Historic house in Massachusetts, United States

The Oliver Wight House is a historic house located on Main Street (U.S. Route 20) in Sturbridge, Massachusetts. Built in the 1780s, the house was first occupied by local cabinet maker Oliver Wight and his family. It was added to the National Register of Historic Places in 1982. The Georgian style dwelling was operated as a motor lodge by Old Sturbridge Village until 2006, and again from 2012-2020.

== History ==

Oliver Wight was born in Medway, Massachusetts on September 27, 1765. He married Harmony Child in Sturbridge on July 5, 1786, and they had eleven children, ten of whom survived to adulthood.

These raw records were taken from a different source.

theorem cmdReport_same (s : State) (a1 : ℕ) (a2 : Slot) (a3 : ℕ) (a4 : ℕ) :
    Same 176213985338384 s (cmdReport s a1 a2 a3 a4) := by
  delta cmdReport
  repeat' (first
    | with_reducible exact Same.refl _ _
    | with_reducible assumption
    | ((with_reducible apply Same.step ?_ (sendMsix_same _ _) ?_); on_goal 1 => rfl)
    | ((with_reducible apply Same.step ?_ (presentInternal_same _ _ _ _ _ _ _ _ _ _ _) ?_); on_goal 1 => rfl)
    | ((with_reducible apply Same.step ?_ (event_same _ _) ?_); on_goal 1 => rfl)
    | ((with_reducible apply Same.step ?_ (wr_same _ _ _) ?_); on_goal 1 => rfl)
    | ((with_reducible apply Same.step ?_ (raise_same _ _ _ _ _ _) ?_); on_goal 1 => rfl)
    | (extract_lets +onlyGivenNames x; (with_reducible apply Same.cut x ?_ ?_); (on_goal 1 => (unfold x; clear x)); (on_goal 2 => (intro hx; clear_value x)))
    | (extract_lets +onlyGivenNames x; clear_value x)
    | (extract_lets +onlyGivenNames x; unfold x; clear x)
    | split)

theorem cmdComplete_same (s : State) (a1 : ℕ) (a2 : Slot) (a3 : ℕ) (a4 : ℕ) :
    Same 178550447551512 s (cmdComplete s a1 a2 a3 a4) := by
  delta cmdComplete
  repeat' (first
    | with_reducible exact Same.refl _ _
    | with_reducible assumption
    | ((with_reducible apply Same.step ?_ (ownDrain_same _ _) ?_); on_goal 1 => rfl)
    | ((with_reducible apply Same.step ?_ (holdClear_same _) ?_); on_goal 1 => rfl)
    | ((with_reducible apply Same.step ?_ (rideStored_same _ _) ?_); on_goal 1 => rfl)
    | ((with_reducible apply Same.step ?_ (slotFree_same _ _) ?_); on_goal 1 => rfl)
    | ((with_reducible apply Same.step ?_ (cmdReport_same _ _ _ _ _) ?_); on_goal 1 => rfl)
    | (extract_lets +onlyGivenNames x; (with_reducible apply Same.cut x ?_ ?_); (on_goal 1 => (unfold x; clear x)); (on_goal 2 => (intro hx; clear_value x)))
    | (extract_lets +onlyGivenNames x; clear_value x)
    | (extract_lets +onlyGivenNames x; unfold x; clear x)
    | split)

theorem cmdEnd_same (s : State) (a1 : Slot → Bool) (a2 : ℕ) :
    Same 178550447551512 s (cmdEnd s a1 a2) := by
  delta cmdEnd
  repeat' (first
    | with_reducible exact Same.refl _ _
    | with_reducible assumption
    | ((with_reducible apply Same.step ?_ (cmdComplete_same _ _ _ _ _) ?_); on_goal 1 => rfl)
    | with_reducible apply Same.foldl ?_ ?_
    | (extract_lets +onlyGivenNames x; (with_reducible apply Same.cut x ?_ ?_); (on_goal 1 => (unfold x; clear x)); (on_goal 2 => (intro hx; clear_value x)))
    | (extract_lets +onlyGivenNames x; clear_value x)
    | (extract_lets +onlyGivenNames x; unfold x; clear x)
    | intro _
    | split)

theorem becomeStandby_same (s : State) :
    Same 178563332846616 s (becomeStandby s) := by
  delta becomeStandby
  repeat' (first
    | with_reducible exact Same.refl _ _
    | with_reducible assumption
    | ((with_reducible apply Same.step ?_ (roleChange_same _ _) ?_); on_goal 1 => rfl)
    | ((with_reducible apply Same.step ?_ (cmdEnd_same _ _ _) ?_); on_goal 1 => rfl)
    | (extract_lets +onlyGivenNames x; (with_reducible apply Same.cut x ?_ ?_); (on_goal 1 => (unfold x; clear x)); (on_goal 2 => (intro hx; clear_value x)))
    | (extract_lets +onlyGivenNames x; clear_value x)
    | (extract_lets +onlyGivenNames x; unfold x; clear x)
    | split
    | ((with_reducible apply Same.put_mateReady ?_ ?_) <;> [rfl; skip]))

theorem giveActivity_same (s : State) :
    Same 178563332846616 s (giveActivity s) := by
  delta giveActivity
  repeat' (first
    | with_reducible exact Same.refl _ _
    | with_reducible assumption
    | ((with_reducible apply Same.step ?_ (mateSend_same _ _ _) ?_); on_goal 1 => rfl)
    | ((with_reducible apply Same.step ?_ (becomeStandby_same _) ?_); on_goal 1 => rfl)
    | (extract_lets +onlyGivenNames x; (with_reducible apply Same.cut x ?_ ?_); (on_goal 1 => (unfold x; clear x)); (on_goal 2 => (intro hx; clear_value x)))
    | (extract_lets +onlyGivenNames x; clear_value x)
    | (extract_lets +onlyGivenNames x; unfold x; clear x)
    | split)

theorem mateYield_same (s : State) :
    Same 178563332846616 s (mateYield s) := by
  delta mateYield
  repeat' (first
    | with_reducible exact Same.refl _ _
    | with_reducible assumption
    | ((with_reducible apply Same.step ?_ (giveActivity_same _) ?_); on_goal 1 => rfl)
    | (extract_lets +onlyGivenNames x; (with_reducible apply Same.cut x ?_ ?_); (on_goal 1 => (unfold x; clear x)); (on_goal 2 => (intro hx; clear_value x)))
    | (extract_lets +onlyGivenNames x; clear_value x)
    | (extract_lets +onlyGivenNames x; unfold x; clear x)
    | split)

theorem splitCheck_same (s : State) :
    Same 178563332846616 s (splitCheck s) := by
  delta splitCheck
  repeat' (first
    | with_reducible exact Same.refl _ _
    | with_reducible assumption
    | ((with_reducible apply Same.step ?_ (orBits_same _ _ _) ?_); on_goal 1 => rfl)
    | ((with_reducible apply Same.step ?_ (becomeStandby_same _) ?_); on_goal 1 => rfl)
    | ((with_reducible apply Same.step ?_ (raise_same _ _ _ _ _ _) ?_); on_goal 1 => rfl)
    | (extract_lets +onlyGivenNames x; (with_reducible apply Same.cut x ?_ ?_); (on_goal 1 => (unfold x; clear x)); (on_goal 2 => (intro hx; clear_value x)))
    | (extract_lets +onlyGivenNames x; clear_value x)
    | (extract_lets +onlyGivenNames x; unfold x; clear x)
    | split)

theorem mateFx_same (s : State) (a1 : ℕ) (a2 : ℕ) (a3 : ℕ) (a4 : ℕ) :
    Same 178563332912154 s (mateFx s a1 a2 a3 a4) := by
  delta mateFx
  repeat' (first
    | with_reducible exact Same.refl _ _
    | with_reducible assumption
    | ((with_reducible apply Same.step ?_ (mateEval_same _) ?_); on_goal 1 => rfl)
    | ((with_reducible apply Same.step ?_ (mateYield_same _) ?_); on_goal 1 => rfl)
    | ((with_reducible apply Same.step ?_ (nrEval_same _) ?_); on_goal 1 => rfl)
    | ((with_reducible apply Same.step ?_ (splitCheck_same _) ?_); on_goal 1 => rfl)
    | (extract_lets +onlyGivenNames x; (with_reducible apply Same.cut x ?_ ?_); (on_goal 1 => (unfold x; clear x)); (on_goal 2 => (intro hx; clear_value x)))
    | (extract_lets +onlyGivenNames x; clear_value x)
    | (extract_lets +onlyGivenNames x; unfold x; clear x)
    | split)

theorem groupEval_same (s : State) :
    Same 536870912 s (groupEval s) := by
  delta groupEval
  repeat' (first
    | with_reducible exact Same.refl _ _
    | with_reducible assumption
    | with_reducible apply Same.upto ?_ ?_
    | (extract_lets +onlyGivenNames x; (with_reducible apply Same.cut x ?_ ?_); (on_goal 1 => (unfold x; clear x)); (on_goal 2 => (intro hx; clear_value x)))
    | (extract_lets +onlyGivenNames x; clear_value x)
    | (extract_lets +onlyGivenNames x; unfold x; clear x)
    | intro _
    | split
    | ((with_reducible apply Same.put_groups ?_ ?_) <;> [rfl; skip]))

theorem resyncPort_same (s : State) (a1 : ℕ) :
    Same 2162704 s (resyncPort s a1) := by
  delta resyncPort
  repeat' (first
    | with_reducible exact Same.refl _ _
    | with_reducible assumption
    | ((with_reducible apply Same.step ?_ (clrBits_same _ _ _) ?_); on_goal 1 => rfl)
    | ((with_reducible apply Same.step ?_ (setFod_same _ _ _) ?_); on_goal 1 => rfl)
    | ((with_reducible apply Same.step ?_ (setPort_same _ _ _) ?_); on_goal 1 => rfl)
    | (extract_lets +onlyGivenNames x; (with_reducible apply Same.cut x ?_ ?_); (on_goal 1 => (unfold x; clear x)); (on_goal 2 => (intro hx; clear_value x)))
    | (extract_lets +onlyGivenNames x; clear_value x)
    | (extract_lets +onlyGivenNames x; unfold x; clear x)
    | split)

Portraits of Oliver and Harmony Wight, attributed to the Beardsley Limner, can be found in the collections of the Abby Aldrich Rockefeller Folk Art Museum at Colonial Williamsburg. Oliver Wight died in Sturbridge on October 22, 1837.

Oliver Wight acquired his property in Sturbridge from his father, David Wight, and built his house near those of his father and his brothers, David Jr. and Alpheus. In addition to the house, he constructed a sizable shop on the property, where he engaged in his craft.

A cabinet maker by trade, Oliver Wight made chairs, tables, chests of drawers, bedsteads, and other wood furniture. He created pieces on commission and sold his work locally. Despite his abilities, he struggled with insolvency for much of his life. An article in the Massachusetts Spy in September, 1793, advertised a public auction of his finished pieces and household goods, as he had “absconded.” His Sturbridge farm was offered for sale in 1795. In 1802, Oliver Wight was declared a bankrupt.

Ebenezer Howard, another cabinet maker, bought the property from Oliver Wight and operated it as a tavern. He resided there until his death. Thereafter, George Wight, great grand-nephew of Oliver Wight, occupied the house. It remained in the family until A. B. Wells purchased it in 1937.

The Oliver Wight House underwent major renovation of its heating and plumbing systems in 1948, in preparation for becoming a sales and visitor center for Old Sturbridge Village. In 1950, Wells and his associates decided to make the Oliver Wight House into a motor lodge, and had several motel units built. It continued in this capacity until 2006, when it was closed to the public. The Oliver Wight House served as temporary office space for the town of Sturbridge while the town hall underwent renovations in 2009. The Oliver Wight House reopened as the Old Sturbridge Inn & Reeder Family Lodges in 2012, but closed again during the COVID-19 pandemic. Old Sturbridge Village named their Oliver Wight Tavern to recognize the historic use of the nearby Oliver Wight House as a tavern (restaurant).

== Art and Architecture ==

The original portion of the Oliver Wight House is a five bay Georgian style dwelling with a hipped-gable roof. An ell at the rear of the house was added later. It has two internal chimneys and clapboard facing. Each of the exterior doors are flanked by pilasters and topped with an entablature. An early twentieth-century account of the house describes its layout as a tavern with a bar room and a dance hall, as well as diamond pane windows. All of these features were gone by 1937.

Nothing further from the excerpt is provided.